ACTIVITY: Instruction for the data below: set down exactly the lines from the line with "def fixBits : Nat := 384" to the line with "Machin's formula. -/", inclusive, and no others.

(Beginning of AVAILABLE RECORDS)

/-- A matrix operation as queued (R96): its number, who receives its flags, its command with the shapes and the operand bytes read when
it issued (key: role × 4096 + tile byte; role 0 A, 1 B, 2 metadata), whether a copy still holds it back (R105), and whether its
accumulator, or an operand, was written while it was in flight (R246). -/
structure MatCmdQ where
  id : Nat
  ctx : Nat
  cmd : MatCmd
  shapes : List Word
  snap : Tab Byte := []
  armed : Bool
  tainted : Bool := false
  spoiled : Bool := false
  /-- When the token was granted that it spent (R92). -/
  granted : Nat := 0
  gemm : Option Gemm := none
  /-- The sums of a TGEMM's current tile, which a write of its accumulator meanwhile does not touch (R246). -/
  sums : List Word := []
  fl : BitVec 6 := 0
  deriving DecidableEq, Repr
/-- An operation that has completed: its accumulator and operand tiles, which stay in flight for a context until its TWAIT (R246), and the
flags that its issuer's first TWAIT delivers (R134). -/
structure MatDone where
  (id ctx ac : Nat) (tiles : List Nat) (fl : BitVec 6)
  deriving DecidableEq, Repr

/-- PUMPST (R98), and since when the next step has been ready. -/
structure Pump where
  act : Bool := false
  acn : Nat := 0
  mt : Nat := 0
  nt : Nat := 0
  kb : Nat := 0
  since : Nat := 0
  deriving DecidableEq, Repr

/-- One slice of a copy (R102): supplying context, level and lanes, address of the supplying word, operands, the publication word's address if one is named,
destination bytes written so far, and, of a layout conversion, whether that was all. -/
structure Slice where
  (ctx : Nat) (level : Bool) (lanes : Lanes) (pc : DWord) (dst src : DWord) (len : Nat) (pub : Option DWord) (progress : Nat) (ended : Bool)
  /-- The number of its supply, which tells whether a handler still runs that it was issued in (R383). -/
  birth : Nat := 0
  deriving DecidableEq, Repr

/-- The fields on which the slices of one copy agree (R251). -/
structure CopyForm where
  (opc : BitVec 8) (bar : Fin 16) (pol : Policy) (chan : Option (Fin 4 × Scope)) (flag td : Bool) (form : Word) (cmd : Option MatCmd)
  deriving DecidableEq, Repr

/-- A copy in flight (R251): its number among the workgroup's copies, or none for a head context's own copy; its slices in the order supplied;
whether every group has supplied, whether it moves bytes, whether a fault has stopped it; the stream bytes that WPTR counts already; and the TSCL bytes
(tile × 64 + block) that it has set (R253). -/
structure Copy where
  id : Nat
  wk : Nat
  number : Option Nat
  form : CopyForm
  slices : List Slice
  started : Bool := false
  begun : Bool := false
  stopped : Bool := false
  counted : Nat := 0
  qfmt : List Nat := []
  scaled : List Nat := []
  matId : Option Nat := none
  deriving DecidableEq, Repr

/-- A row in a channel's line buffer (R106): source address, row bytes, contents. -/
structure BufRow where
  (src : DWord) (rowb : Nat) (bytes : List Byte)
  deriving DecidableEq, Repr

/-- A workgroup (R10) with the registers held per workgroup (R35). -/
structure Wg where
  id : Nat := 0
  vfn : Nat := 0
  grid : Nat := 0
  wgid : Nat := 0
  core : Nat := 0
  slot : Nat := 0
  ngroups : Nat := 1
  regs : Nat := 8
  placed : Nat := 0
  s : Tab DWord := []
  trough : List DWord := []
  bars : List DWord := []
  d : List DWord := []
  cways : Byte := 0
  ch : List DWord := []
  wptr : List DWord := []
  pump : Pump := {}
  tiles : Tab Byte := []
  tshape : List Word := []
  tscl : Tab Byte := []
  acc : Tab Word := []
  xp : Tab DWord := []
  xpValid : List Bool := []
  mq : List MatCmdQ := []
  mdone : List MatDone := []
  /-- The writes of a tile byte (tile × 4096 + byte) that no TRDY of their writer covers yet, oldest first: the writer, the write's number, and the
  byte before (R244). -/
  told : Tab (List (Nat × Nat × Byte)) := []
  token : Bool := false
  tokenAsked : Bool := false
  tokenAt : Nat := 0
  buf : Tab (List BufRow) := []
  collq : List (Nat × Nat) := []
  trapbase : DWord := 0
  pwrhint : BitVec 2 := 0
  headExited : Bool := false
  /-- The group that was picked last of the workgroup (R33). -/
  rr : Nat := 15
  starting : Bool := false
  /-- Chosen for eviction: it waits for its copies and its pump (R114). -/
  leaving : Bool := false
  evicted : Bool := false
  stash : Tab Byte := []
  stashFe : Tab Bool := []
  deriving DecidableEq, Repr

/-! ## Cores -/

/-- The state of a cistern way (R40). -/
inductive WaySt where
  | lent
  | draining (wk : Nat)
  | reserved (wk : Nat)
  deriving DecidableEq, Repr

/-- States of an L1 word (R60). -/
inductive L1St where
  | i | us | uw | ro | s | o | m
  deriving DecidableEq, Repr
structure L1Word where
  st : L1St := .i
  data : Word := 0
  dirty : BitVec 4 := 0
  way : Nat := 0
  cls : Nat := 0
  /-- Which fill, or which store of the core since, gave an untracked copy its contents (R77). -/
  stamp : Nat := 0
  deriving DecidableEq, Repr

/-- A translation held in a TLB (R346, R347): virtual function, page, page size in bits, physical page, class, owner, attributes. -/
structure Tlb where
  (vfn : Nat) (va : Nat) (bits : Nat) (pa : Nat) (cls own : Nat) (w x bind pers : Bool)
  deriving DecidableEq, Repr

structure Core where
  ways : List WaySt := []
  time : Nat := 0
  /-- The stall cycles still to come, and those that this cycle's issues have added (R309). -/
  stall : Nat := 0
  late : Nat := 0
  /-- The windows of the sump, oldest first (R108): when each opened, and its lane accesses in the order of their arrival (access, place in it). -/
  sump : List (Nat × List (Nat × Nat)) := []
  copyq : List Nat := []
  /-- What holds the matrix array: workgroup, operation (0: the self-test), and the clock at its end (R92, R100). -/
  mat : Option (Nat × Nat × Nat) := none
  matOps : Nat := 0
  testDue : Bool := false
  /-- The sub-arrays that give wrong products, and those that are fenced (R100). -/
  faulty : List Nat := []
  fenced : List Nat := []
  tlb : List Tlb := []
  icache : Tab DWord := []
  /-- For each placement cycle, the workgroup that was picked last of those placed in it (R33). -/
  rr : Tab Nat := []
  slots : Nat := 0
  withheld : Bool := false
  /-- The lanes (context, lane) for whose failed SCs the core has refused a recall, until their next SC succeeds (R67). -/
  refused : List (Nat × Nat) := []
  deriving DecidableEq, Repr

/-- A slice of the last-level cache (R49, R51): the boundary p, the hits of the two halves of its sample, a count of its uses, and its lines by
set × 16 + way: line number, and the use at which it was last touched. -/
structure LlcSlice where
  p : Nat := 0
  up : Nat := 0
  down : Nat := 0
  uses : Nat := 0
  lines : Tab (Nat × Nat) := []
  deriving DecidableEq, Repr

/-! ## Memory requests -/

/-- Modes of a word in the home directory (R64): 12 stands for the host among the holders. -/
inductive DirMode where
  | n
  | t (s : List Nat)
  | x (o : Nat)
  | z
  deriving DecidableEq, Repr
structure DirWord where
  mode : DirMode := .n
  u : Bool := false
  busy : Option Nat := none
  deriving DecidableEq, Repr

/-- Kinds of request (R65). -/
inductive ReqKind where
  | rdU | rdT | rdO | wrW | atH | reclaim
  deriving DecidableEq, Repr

(End of AVAILABLE RECORDS)
(Beginning of AVAILABLE RECORDS)

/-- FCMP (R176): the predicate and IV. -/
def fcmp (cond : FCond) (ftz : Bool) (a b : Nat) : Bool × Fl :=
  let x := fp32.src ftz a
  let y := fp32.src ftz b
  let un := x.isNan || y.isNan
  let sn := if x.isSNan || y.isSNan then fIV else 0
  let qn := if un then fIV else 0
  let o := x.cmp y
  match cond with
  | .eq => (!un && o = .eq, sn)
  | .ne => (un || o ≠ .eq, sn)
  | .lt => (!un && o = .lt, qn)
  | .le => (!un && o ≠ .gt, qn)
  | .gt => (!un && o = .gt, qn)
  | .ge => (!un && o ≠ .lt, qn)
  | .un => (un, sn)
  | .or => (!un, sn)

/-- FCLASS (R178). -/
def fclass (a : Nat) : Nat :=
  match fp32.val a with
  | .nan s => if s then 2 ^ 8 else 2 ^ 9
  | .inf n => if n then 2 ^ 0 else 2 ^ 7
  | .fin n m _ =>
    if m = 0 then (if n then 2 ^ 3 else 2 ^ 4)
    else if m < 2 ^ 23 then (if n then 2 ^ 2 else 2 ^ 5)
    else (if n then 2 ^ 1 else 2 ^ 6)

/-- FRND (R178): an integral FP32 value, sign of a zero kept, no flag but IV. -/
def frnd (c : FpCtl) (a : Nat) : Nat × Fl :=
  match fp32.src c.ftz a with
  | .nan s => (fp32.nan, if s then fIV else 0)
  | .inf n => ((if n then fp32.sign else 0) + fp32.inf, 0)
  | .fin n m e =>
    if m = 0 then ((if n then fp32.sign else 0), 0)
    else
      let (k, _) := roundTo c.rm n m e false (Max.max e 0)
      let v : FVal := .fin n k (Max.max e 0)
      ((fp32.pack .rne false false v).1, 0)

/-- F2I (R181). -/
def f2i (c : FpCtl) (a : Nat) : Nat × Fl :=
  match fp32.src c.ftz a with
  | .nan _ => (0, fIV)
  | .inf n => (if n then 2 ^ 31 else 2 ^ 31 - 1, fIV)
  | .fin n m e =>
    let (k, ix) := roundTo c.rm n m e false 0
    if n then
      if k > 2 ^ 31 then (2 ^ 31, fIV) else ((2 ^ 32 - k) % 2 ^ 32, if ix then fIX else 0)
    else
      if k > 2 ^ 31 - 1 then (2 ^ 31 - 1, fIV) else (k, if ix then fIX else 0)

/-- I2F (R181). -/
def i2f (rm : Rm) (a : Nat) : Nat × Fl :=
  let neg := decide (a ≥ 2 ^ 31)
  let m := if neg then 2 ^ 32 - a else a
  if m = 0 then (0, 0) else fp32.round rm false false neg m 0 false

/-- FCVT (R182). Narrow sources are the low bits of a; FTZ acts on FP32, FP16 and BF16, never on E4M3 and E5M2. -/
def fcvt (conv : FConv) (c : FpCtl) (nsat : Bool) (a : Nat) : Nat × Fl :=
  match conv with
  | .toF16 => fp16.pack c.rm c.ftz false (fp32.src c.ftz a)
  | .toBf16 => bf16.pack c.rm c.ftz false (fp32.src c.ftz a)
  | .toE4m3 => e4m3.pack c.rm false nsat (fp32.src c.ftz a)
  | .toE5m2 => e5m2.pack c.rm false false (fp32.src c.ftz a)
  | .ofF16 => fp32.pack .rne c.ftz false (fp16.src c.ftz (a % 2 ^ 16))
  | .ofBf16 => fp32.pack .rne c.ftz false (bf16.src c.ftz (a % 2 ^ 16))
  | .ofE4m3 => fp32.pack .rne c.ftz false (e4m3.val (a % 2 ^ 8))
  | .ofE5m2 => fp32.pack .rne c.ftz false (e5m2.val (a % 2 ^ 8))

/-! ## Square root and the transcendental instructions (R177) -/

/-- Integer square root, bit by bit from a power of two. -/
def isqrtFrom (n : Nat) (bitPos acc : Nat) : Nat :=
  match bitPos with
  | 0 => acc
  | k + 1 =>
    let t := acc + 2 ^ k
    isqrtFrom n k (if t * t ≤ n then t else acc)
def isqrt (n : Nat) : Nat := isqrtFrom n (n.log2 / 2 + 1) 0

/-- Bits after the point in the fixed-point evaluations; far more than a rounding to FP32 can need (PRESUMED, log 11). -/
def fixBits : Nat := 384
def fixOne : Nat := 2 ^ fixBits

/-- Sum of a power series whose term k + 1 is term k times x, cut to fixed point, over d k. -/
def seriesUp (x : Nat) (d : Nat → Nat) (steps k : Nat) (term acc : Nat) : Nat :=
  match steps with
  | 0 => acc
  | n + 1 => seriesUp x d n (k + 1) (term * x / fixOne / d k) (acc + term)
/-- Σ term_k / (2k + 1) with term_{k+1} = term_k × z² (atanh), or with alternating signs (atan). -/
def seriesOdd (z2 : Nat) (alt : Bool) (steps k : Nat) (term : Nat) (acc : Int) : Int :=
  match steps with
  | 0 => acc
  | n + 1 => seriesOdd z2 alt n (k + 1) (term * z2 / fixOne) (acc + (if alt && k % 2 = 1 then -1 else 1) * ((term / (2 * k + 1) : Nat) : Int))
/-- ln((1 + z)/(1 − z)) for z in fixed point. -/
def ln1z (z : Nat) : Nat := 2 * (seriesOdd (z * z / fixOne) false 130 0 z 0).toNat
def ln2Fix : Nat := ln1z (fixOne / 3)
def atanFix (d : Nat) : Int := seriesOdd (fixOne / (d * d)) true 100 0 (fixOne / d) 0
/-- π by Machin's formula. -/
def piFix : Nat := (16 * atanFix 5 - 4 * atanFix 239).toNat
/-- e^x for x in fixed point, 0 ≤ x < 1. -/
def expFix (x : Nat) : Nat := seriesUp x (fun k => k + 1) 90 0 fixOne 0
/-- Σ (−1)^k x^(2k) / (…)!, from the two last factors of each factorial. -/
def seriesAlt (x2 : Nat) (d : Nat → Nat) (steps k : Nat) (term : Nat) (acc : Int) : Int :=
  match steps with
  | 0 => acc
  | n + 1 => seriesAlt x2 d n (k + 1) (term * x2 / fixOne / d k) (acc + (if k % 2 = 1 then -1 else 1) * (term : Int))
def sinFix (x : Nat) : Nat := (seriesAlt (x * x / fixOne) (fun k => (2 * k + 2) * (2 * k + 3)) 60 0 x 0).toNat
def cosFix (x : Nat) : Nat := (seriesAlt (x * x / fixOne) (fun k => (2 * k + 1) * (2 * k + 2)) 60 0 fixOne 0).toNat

(End of AVAILABLE RECORDS)

ANSWER FOR THE TASK:
def fixBits : Nat := 384
def fixOne : Nat := 2 ^ fixBits

/-- Sum of a power series whose term k + 1 is term k times x, cut to fixed point, over d k. -/
def seriesUp (x : Nat) (d : Nat → Nat) (steps k : Nat) (term acc : Nat) : Nat :=
  match steps with
  | 0 => acc
  | n + 1 => seriesUp x d n (k + 1) (term * x / fixOne / d k) (acc + term)
/-- Σ term_k / (2k + 1) with term_{k+1} = term_k × z² (atanh), or with alternating signs (atan). -/
def seriesOdd (z2 : Nat) (alt : Bool) (steps k : Nat) (term : Nat) (acc : Int) : Int :=
  match steps with
  | 0 => acc
  | n + 1 => seriesOdd z2 alt n (k + 1) (term * z2 / fixOne) (acc + (if alt && k % 2 = 1 then -1 else 1) * ((term / (2 * k + 1) : Nat) : Int))
/-- ln((1 + z)/(1 − z)) for z in fixed point. -/
def ln1z (z : Nat) : Nat := 2 * (seriesOdd (z * z / fixOne) false 130 0 z 0).toNat
def ln2Fix : Nat := ln1z (fixOne / 3)
def atanFix (d : Nat) : Int := seriesOdd (fixOne / (d * d)) true 100 0 (fixOne / d) 0
/-- π by Machin's formula. -/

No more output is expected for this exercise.